→ WHAT TO DO
Below are the records; give again exactly the line with "-- ==== Sys2Proof/Tests/Slice0.lean", the line with "one step. -/", and each line that lies between them, and nothing besides.

Stored data entries:
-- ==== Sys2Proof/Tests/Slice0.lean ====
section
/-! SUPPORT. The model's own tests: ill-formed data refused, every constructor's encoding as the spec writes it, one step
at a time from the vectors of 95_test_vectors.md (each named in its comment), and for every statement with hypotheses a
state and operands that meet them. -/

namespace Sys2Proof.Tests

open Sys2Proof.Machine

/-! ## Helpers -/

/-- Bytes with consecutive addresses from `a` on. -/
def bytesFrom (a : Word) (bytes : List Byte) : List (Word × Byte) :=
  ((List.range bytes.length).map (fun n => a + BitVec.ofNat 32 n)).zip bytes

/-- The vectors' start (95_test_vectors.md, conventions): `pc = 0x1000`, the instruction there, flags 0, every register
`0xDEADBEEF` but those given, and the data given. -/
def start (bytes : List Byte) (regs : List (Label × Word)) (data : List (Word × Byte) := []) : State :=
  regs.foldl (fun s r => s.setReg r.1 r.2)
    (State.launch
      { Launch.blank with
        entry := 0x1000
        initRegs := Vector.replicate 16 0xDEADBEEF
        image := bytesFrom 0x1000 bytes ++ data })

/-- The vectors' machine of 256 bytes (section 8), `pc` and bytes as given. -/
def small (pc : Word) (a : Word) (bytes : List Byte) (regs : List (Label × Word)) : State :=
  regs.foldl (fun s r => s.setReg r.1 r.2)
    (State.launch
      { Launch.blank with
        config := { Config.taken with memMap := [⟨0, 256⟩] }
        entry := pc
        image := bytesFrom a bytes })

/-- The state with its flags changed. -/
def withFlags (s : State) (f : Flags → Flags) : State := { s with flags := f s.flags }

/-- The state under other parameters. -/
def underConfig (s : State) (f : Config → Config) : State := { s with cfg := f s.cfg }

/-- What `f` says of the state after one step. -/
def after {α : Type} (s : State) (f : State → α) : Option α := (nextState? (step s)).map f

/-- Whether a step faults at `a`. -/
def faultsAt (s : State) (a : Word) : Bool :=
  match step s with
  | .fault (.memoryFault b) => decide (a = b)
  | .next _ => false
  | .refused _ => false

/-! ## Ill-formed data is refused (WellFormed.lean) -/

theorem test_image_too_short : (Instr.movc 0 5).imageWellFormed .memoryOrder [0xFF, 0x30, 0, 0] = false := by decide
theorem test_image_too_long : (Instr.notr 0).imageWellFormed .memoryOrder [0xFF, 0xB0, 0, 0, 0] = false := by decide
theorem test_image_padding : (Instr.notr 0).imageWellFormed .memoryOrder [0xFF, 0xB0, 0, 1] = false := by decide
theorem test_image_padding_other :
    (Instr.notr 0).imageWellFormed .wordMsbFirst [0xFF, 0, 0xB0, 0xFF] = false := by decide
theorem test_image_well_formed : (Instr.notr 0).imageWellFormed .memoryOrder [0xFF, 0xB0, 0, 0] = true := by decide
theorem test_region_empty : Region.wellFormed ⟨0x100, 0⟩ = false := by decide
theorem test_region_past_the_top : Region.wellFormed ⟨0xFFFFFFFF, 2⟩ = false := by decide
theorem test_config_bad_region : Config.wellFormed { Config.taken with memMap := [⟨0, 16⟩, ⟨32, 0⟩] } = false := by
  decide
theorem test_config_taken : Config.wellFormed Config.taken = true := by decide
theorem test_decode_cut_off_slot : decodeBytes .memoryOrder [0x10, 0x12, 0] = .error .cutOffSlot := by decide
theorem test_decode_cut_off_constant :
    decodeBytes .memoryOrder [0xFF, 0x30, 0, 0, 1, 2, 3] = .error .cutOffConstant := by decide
* * *
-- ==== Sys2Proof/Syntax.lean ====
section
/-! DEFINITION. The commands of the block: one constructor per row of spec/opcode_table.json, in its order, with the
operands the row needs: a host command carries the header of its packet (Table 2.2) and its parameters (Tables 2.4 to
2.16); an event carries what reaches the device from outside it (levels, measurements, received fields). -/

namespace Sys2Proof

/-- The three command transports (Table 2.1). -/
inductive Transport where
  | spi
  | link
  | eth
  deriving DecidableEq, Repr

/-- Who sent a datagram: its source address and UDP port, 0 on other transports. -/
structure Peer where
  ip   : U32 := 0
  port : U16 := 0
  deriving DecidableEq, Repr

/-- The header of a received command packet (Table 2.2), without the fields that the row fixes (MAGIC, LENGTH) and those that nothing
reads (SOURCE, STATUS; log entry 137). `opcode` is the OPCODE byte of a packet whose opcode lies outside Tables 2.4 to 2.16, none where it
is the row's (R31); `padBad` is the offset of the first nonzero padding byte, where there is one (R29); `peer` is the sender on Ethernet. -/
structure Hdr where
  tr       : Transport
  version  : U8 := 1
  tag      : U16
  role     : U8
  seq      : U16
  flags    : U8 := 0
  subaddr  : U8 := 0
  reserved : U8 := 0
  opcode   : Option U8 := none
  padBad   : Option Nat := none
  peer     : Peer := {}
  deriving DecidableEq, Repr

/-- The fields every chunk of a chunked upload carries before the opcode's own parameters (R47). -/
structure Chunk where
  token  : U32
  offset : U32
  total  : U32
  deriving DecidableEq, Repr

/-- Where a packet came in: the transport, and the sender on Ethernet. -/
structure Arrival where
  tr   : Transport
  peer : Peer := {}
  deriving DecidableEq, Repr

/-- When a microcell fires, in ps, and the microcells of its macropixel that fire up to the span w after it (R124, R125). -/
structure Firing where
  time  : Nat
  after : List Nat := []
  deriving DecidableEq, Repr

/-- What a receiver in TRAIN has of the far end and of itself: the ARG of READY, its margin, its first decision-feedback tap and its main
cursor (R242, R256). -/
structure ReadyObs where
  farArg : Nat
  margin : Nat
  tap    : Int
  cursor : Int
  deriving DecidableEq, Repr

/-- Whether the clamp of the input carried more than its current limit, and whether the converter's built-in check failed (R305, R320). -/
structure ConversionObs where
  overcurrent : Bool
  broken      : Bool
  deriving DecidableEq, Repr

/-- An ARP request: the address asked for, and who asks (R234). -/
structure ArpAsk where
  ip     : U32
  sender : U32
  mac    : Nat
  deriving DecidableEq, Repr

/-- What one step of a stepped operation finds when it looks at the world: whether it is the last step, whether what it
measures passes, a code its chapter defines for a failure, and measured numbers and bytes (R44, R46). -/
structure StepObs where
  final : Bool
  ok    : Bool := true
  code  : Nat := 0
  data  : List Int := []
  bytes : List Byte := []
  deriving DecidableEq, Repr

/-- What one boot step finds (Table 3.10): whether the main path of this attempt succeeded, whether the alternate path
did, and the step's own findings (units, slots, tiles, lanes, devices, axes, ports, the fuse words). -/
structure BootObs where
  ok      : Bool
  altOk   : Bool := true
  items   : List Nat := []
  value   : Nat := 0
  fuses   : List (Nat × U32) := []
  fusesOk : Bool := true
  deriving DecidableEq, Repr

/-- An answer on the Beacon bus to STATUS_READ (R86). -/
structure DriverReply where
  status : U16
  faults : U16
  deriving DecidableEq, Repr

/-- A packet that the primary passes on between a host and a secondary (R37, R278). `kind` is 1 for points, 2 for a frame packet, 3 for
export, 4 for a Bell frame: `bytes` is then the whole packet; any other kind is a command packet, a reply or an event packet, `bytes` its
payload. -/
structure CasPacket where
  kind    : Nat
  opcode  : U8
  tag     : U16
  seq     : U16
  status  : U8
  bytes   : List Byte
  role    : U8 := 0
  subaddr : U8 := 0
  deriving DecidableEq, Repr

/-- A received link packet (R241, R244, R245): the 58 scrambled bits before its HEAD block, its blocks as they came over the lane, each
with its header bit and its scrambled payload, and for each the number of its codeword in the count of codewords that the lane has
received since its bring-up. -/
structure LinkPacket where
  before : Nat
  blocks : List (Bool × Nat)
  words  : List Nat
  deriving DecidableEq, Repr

→ RESPONSE TO THE TASK
-- ==== Sys2Proof/Tests/Slice0.lean ====
section
/-! SUPPORT. The model's own tests: ill-formed data refused, every constructor's encoding as the spec writes it, one step
at a time from the vectors of 95_test_vectors.md (each named in its comment), and for every statement with hypotheses a
state and operands that meet them. -/

namespace Sys2Proof.Tests

open Sys2Proof.Machine

/-! ## Helpers -/

/-- Bytes with consecutive addresses from `a` on. -/
def bytesFrom (a : Word) (bytes : List Byte) : List (Word × Byte) :=
  ((List.range bytes.length).map (fun n => a + BitVec.ofNat 32 n)).zip bytes

/-- The vectors' start (95_test_vectors.md, conventions): `pc = 0x1000`, the instruction there, flags 0, every register
`0xDEADBEEF` but those given, and the data given. -/
def start (bytes : List Byte) (regs : List (Label × Word)) (data : List (Word × Byte) := []) : State :=
  regs.foldl (fun s r => s.setReg r.1 r.2)
    (State.launch
      { Launch.blank with
        entry := 0x1000
        initRegs := Vector.replicate 16 0xDEADBEEF
        image := bytesFrom 0x1000 bytes ++ data })

/-- The vectors' machine of 256 bytes (section 8), `pc` and bytes as given. -/
def small (pc : Word) (a : Word) (bytes : List Byte) (regs : List (Label × Word)) : State :=
  regs.foldl (fun s r => s.setReg r.1 r.2)
    (State.launch
      { Launch.blank with
        config := { Config.taken with memMap := [⟨0, 256⟩] }
        entry := pc
        image := bytesFrom a bytes })

/-- The state with its flags changed. -/
def withFlags (s : State) (f : Flags → Flags) : State := { s with flags := f s.flags }

/-- The state under other parameters. -/
def underConfig (s : State) (f : Config → Config) : State := { s with cfg := f s.cfg }

/-- What `f` says of the state after one step. -/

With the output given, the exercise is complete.